## [Problem to work on]
Every entry must be copied word for word.

[Excerpts from a dataset]

════════════════════

theorem witness_StepRunsTheDecodedInstruction :
    configOk small = true ∧
    (arrived 1 [0x11, 0x13] authed).env.inputs = .tick 1 :: [] ∧
    (arrived 1 [0x11, 0x13] authed).rx.state = .complete ∧
    decode small .body (arrived 1 [0x11, 0x13] authed).rxBody = .ok (.logstart 1 []) ∧
    (authed.withEvent (.rxPush 0xDB)).env.inputs = .rxPush 0xDB :: [] ∧
    decode authed.cfg .wire [0xDB] = .ok .fesc ∧
    logging.session.isLoggingEnabled = true ∧
    logging.session.logIntervalPeriod.toNat ≤ logging.session.logIntervalCounter + (500#16).toNat ∧
    authed.env.inputs = [] := ⟨by decide +kernel, rfl, rfl, rfl, rfl, rfl, rfl, by decide, rfl⟩

theorem witness_ShortAndCorruptBodiesAreDropped :
    (rxIn .complete [0x00] fresh).rx.state = .complete ∧ (rxIn .complete [0x00] fresh).rxBody.length < 2 ∧
    crc8 small.crcTable (rxIn .complete [0x11, 0x14] fresh).rxBody ≠ 0#8 := by decide +kernel

theorem witness_GateRefusesAllButAuth :
    (Instr.logstart 1 []).opcode = some 0x1#4 ∧ (0x1#4) ≠ 0x6#4 ∧ fresh.session.isAuthenticated = false := by
  decide +kernel

/-- One request of each outcome. -/
theorem witness_OnlyAcceptedRequestsAdoptTheSequence :
    exec (.logstop 3 []) authed = .next (got (exec (.logstop 3 []) authed)) ∧
    (got (exec (.logstop 3 []) authed)).session.masterSeq = 3 ∧
    exec (.reserved0 3 []) authed = .next (got (exec (.reserved0 3 []) authed)) ∧
    (got (exec (.reserved0 3 []) authed)).trace.absorbed = [.validation] :=
  ⟨rfl, by decide +kernel, rfl, by decide +kernel⟩

/-- A LOGCFG Error of an authenticated peer, a wrong key, a BYPASS without capability, another Error. -/
theorem witness_ErrorsChangeNothingButTheFourExceptions :
    ∀ i ∈ [Instr.logcfg 0 (.badLength []), .auth 0 (.fields 0), .bypass 0 [], .logstart 0 [1]],
      isNext (exec i authed) = true ∧ i.opcode.isSome = true ∧ authed.session.isAuthenticated = true ∧
      (got (exec i authed)).trace.absorbed ≠ authed.trace.absorbed := by decide +kernel

theorem witness_LogstartStartsLoggingOnce :
    authed.session.isAuthenticated = true ∧ ([0] : List Byte) ≠ [] ∧
    logging.session.isAuthenticated = true ∧ logging.session.isLoggingEnabled = true ∧
    authed.session.isLoggingEnabled = false := by decide +kernel

theorem witness_LogstopStopsLoggingUnconditionally : logging.session.isAuthenticated = true := by
  decide +kernel

/-- The least period; both refused forms. -/
theorem witness_LogperiodSetsThePeriodAndStopsLogging :
    authed.session.isAuthenticated = true ∧ (1#16) ≠ 0#16 ∧
    ((Operands.fields 0#16 : Operands Half) = .fields 0#16 ∨ ∃ p, (Operands.fields 0#16 : Operands Half) = .badLength p) :=
  ⟨by decide +kernel, by decide, .inl rfl⟩
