-- ==== Sys2Proof/Syntax.lean ====
section
/-! DEFINITION. The instructions and events of the machine: one constructor for each row of the opcode table
(spec/opcode_table.json). Operands are read out of the word once, by the decoder: register numbers are Fin, immediates
and codes are the raw fields, `k` is the convoy-begin bit K and `m` the mask bit mk (R154). -/

namespace Sys2Proof

/-- A core of the module: die 0-7, core number within the die 0-191 (R17). -/
structure CoreId where
  die : Fin 8
  core : Fin 192
deriving DecidableEq, Repr

/-- A hart slot of the module (R17). Slot 7 is the Lamplighter. -/
structure HartId where
  die : Fin 8
  core : Fin 192
  slot : Fin 8
deriving DecidableEq, Repr

/-- Operations of the scalar and vector atomics (R191, R192, R266), and bar.arrive (R60). -/
inductive Machine.AmoOp where
  | swap | add | and | or | xor | min | max | minu | maxu | cas | fxL | fxD | fxS | arrive
deriving DecidableEq, Repr

/-- What another module asks of this one (R493): a load of `n` bytes, a store, or an atomic on an operand of `n` bytes with the value
expected by a compare and swap. -/
inductive PeerOp where
  | load
  | store (bytes : List Byte)
  | atomic (f : Machine.AmoOp) (x c : Nat)
deriving DecidableEq, Repr
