-- ==== Sys2Proof/Machine/Operands.lean ====
section
/-! DEFINITION. Operand forms: immediates (spec/06_instruction_words.md R155), the offsets of compressed forms (R221), the
integer operand conditions of branches, and floating-point scalars in x registers (R196). -/

namespace Sys2Proof.Machine

/-- The SI and SS value: sext(imm11) (R155). -/
def imm11 (i : BitVec 11) : Word := sextW i

/-- The SB value: sext(imm12 : 0, 13) (R155). -/
def immSB (i : BitVec 12) : Word := sextW i <<< 1

/-- The SU value: sext(imm19 : 0 (11 bits), 30) (R155). -/
def immSU (i : BitVec 19) : Word := sextW i <<< 11

/-- The SJ value: sext(imm19 : 0, 20) (R155). -/
def immSJ (i : BitVec 19) : Word := sextW i <<< 1

/-- A V immediate read as signed, sext(imm6, 6), or as unsigned (R155). -/
def imm6 (i : BitVec 6) : Word := sextW i
@[inherit_doc imm6] def uimm6 (i : BitVec 6) : Word := i.setWidth 64

/-- The CB offset sext(word[12:10] : word[6:2] : 0, 9) and the CJ offset sext(word[12:2] : 0, 12) (R221). -/
def immCB (i : BitVec 8) : Word := sextW i <<< 1
@[inherit_doc immCB] def immCJ (i : BitVec 11) : Word := sextW i <<< 1

/-- The unsigned offsets of the compressed loads and stores, in units of `n` bytes (R221). -/
def immScaled {w : Nat} (i : BitVec w) (n : Nat) : Word := BitVec.ofNat 64 (i.toNat * n)

/-- The register x8-x15 a primed field names (R157). -/
def primed (r : Fin 8) : Fin 32 := ⟨8 + r.val, by omega⟩

/-- The floating-point value in the low bits of an x register (R196). -/
def Fmt.ofWord (f : Fmt) (w : Word) : FVal := f.value w.toNat

/-- A result written zero-extended (R196). -/
def floatWord (p : Nat) : Word := BitVec.ofNat 64 p

/-- The rounding mode of a scalar floating instruction: a static mode, or 7 for FRM.RM (R196). -/
def Hart.rnd (h : Hart) (rm : BitVec 3) : Rnd :=
  if rm = 7 then Rnd.ofCode h.vs.frm.toNat else Rnd.ofCode rm.toNat

end Sys2Proof.Machine
end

════════════════════

## [Solution to this problem]
theorem witness_StepRunsTheDecodedInstruction :
    configOk small = true ∧
    (arrived 1 [0x11, 0x13] authed).env.inputs = .tick 1 :: [] ∧
    (arrived 1 [0x11, 0x13] authed).rx.state = .complete ∧
    decode small .body (arrived 1 [0x11, 0x13] authed).rxBody = .ok (.logstart 1 []) ∧
    (authed.withEvent (.rxPush 0xDB)).env.inputs = .rxPush 0xDB :: [] ∧
    decode authed.cfg .wire [0xDB] = .ok .fesc ∧
    logging.session.isLoggingEnabled = true ∧
    logging.session.logIntervalPeriod.toNat ≤ logging.session.logIntervalCounter + (500#16).toNat ∧
    authed.env.inputs = [] := ⟨by decide +kernel, rfl, rfl, rfl, rfl, rfl, rfl, by decide, rfl⟩

theorem witness_ShortAndCorruptBodiesAreDropped :
    (rxIn .complete [0x00] fresh).rx.state = .complete ∧ (rxIn .complete [0x00] fresh).rxBody.length < 2 ∧
    crc8 small.crcTable (rxIn .complete [0x11, 0x14] fresh).rxBody ≠ 0#8 := by decide +kernel

theorem witness_GateRefusesAllButAuth :
    (Instr.logstart 1 []).opcode = some 0x1#4 ∧ (0x1#4) ≠ 0x6#4 ∧ fresh.session.isAuthenticated = false := by
  decide +kernel

/-- One request of each outcome. -/
theorem witness_OnlyAcceptedRequestsAdoptTheSequence :
    exec (.logstop 3 []) authed = .next (got (exec (.logstop 3 []) authed)) ∧
    (got (exec (.logstop 3 []) authed)).session.masterSeq = 3 ∧
    exec (.reserved0 3 []) authed = .next (got (exec (.reserved0 3 []) authed)) ∧
    (got (exec (.reserved0 3 []) authed)).trace.absorbed = [.validation] :=
  ⟨rfl, by decide +kernel, rfl, by decide +kernel⟩

/-- A LOGCFG Error of an authenticated peer, a wrong key, a BYPASS without capability, another Error. -/
theorem witness_ErrorsChangeNothingButTheFourExceptions :
    ∀ i ∈ [Instr.logcfg 0 (.badLength []), .auth 0 (.fields 0), .bypass 0 [], .logstart 0 [1]],
      isNext (exec i authed) = true ∧ i.opcode.isSome = true ∧ authed.session.isAuthenticated = true ∧
      (got (exec i authed)).trace.absorbed ≠ authed.trace.absorbed := by decide +kernel

theorem witness_LogstartStartsLoggingOnce :
    authed.session.isAuthenticated = true ∧ ([0] : List Byte) ≠ [] ∧
    logging.session.isAuthenticated = true ∧ logging.session.isLoggingEnabled = true ∧
    authed.session.isLoggingEnabled = false := by decide +kernel

theorem witness_LogstopStopsLoggingUnconditionally : logging.session.isAuthenticated = true := by
  decide +kernel

/-- The least period; both refused forms. -/
theorem witness_LogperiodSetsThePeriodAndStopsLogging :
    authed.session.isAuthenticated = true ∧ (1#16) ≠ 0#16 ∧
    ((Operands.fields 0#16 : Operands Half) = .fields 0#16 ∨ ∃ p, (Operands.fields 0#16 : Operands Half) = .badLength p) :=
  ⟨by decide +kernel, by decide, .inl rfl⟩
-- ==== Sys2Proof/Syntax.lean ====
section
/-! DEFINITION. The instructions and events of the machine: one constructor for each row of the opcode table
(spec/opcode_table.json). Operands are read out of the word once, by the decoder: register numbers are Fin, immediates
and codes are the raw fields, `k` is the convoy-begin bit K and `m` the mask bit mk (R154). -/

namespace Sys2Proof

/-- A core of the module: die 0-7, core number within the die 0-191 (R17). -/
structure CoreId where
  die : Fin 8
  core : Fin 192
deriving DecidableEq, Repr

/-- A hart slot of the module (R17). Slot 7 is the Lamplighter. -/
structure HartId where
  die : Fin 8
  core : Fin 192
  slot : Fin 8
deriving DecidableEq, Repr

/-- Operations of the scalar and vector atomics (R191, R192, R266), and bar.arrive (R60). -/
inductive Machine.AmoOp where
  | swap | add | and | or | xor | min | max | minu | maxu | cas | fxL | fxD | fxS | arrive
deriving DecidableEq, Repr

/-- What another module asks of this one (R493): a load of `n` bytes, a store, or an atomic on an operand of `n` bytes with the value
expected by a compare and swap. -/
inductive PeerOp where
  | load
  | store (bytes : List Byte)
  | atomic (f : Machine.AmoOp) (x c : Nat)
deriving DecidableEq, Repr
-- ==== Sys2Proof/Machine/Operands.lean ====
section
/-! DEFINITION. Operand forms: immediates (spec/06_instruction_words.md R155), the offsets of compressed forms (R221), the
integer operand conditions of branches, and floating-point scalars in x registers (R196). -/

namespace Sys2Proof.Machine

/-- The SI and SS value: sext(imm11) (R155). -/
def imm11 (i : BitVec 11) : Word := sextW i

/-- The SB value: sext(imm12 : 0, 13) (R155). -/
def immSB (i : BitVec 12) : Word := sextW i <<< 1

/-- The SU value: sext(imm19 : 0 (11 bits), 30) (R155). -/
def immSU (i : BitVec 19) : Word := sextW i <<< 11

/-- The SJ value: sext(imm19 : 0, 20) (R155). -/
def immSJ (i : BitVec 19) : Word := sextW i <<< 1

/-- A V immediate read as signed, sext(imm6, 6), or as unsigned (R155). -/
def imm6 (i : BitVec 6) : Word := sextW i
@[inherit_doc imm6] def uimm6 (i : BitVec 6) : Word := i.setWidth 64

/-- The CB offset sext(word[12:10] : word[6:2] : 0, 9) and the CJ offset sext(word[12:2] : 0, 12) (R221). -/
def immCB (i : BitVec 8) : Word := sextW i <<< 1
@[inherit_doc immCB] def immCJ (i : BitVec 11) : Word := sextW i <<< 1

/-- The unsigned offsets of the compressed loads and stores, in units of `n` bytes (R221). -/
def immScaled {w : Nat} (i : BitVec w) (n : Nat) : Word := BitVec.ofNat 64 (i.toNat * n)

/-- The register x8-x15 a primed field names (R157). -/
def primed (r : Fin 8) : Fin 32 := ⟨8 + r.val, by omega⟩

/-- The floating-point value in the low bits of an x register (R196). -/
def Fmt.ofWord (f : Fmt) (w : Word) : FVal := f.value w.toNat

/-- A result written zero-extended (R196). -/
def floatWord (p : Nat) : Word := BitVec.ofNat 64 p

/-- The rounding mode of a scalar floating instruction: a static mode, or 7 for FRM.RM (R196). -/
def Hart.rnd (h : Hart) (rm : BitVec 3) : Rnd :=
  if rm = 7 then Rnd.ofCode h.vs.frm.toNat else Rnd.ofCode rm.toNat

end Sys2Proof.Machine
end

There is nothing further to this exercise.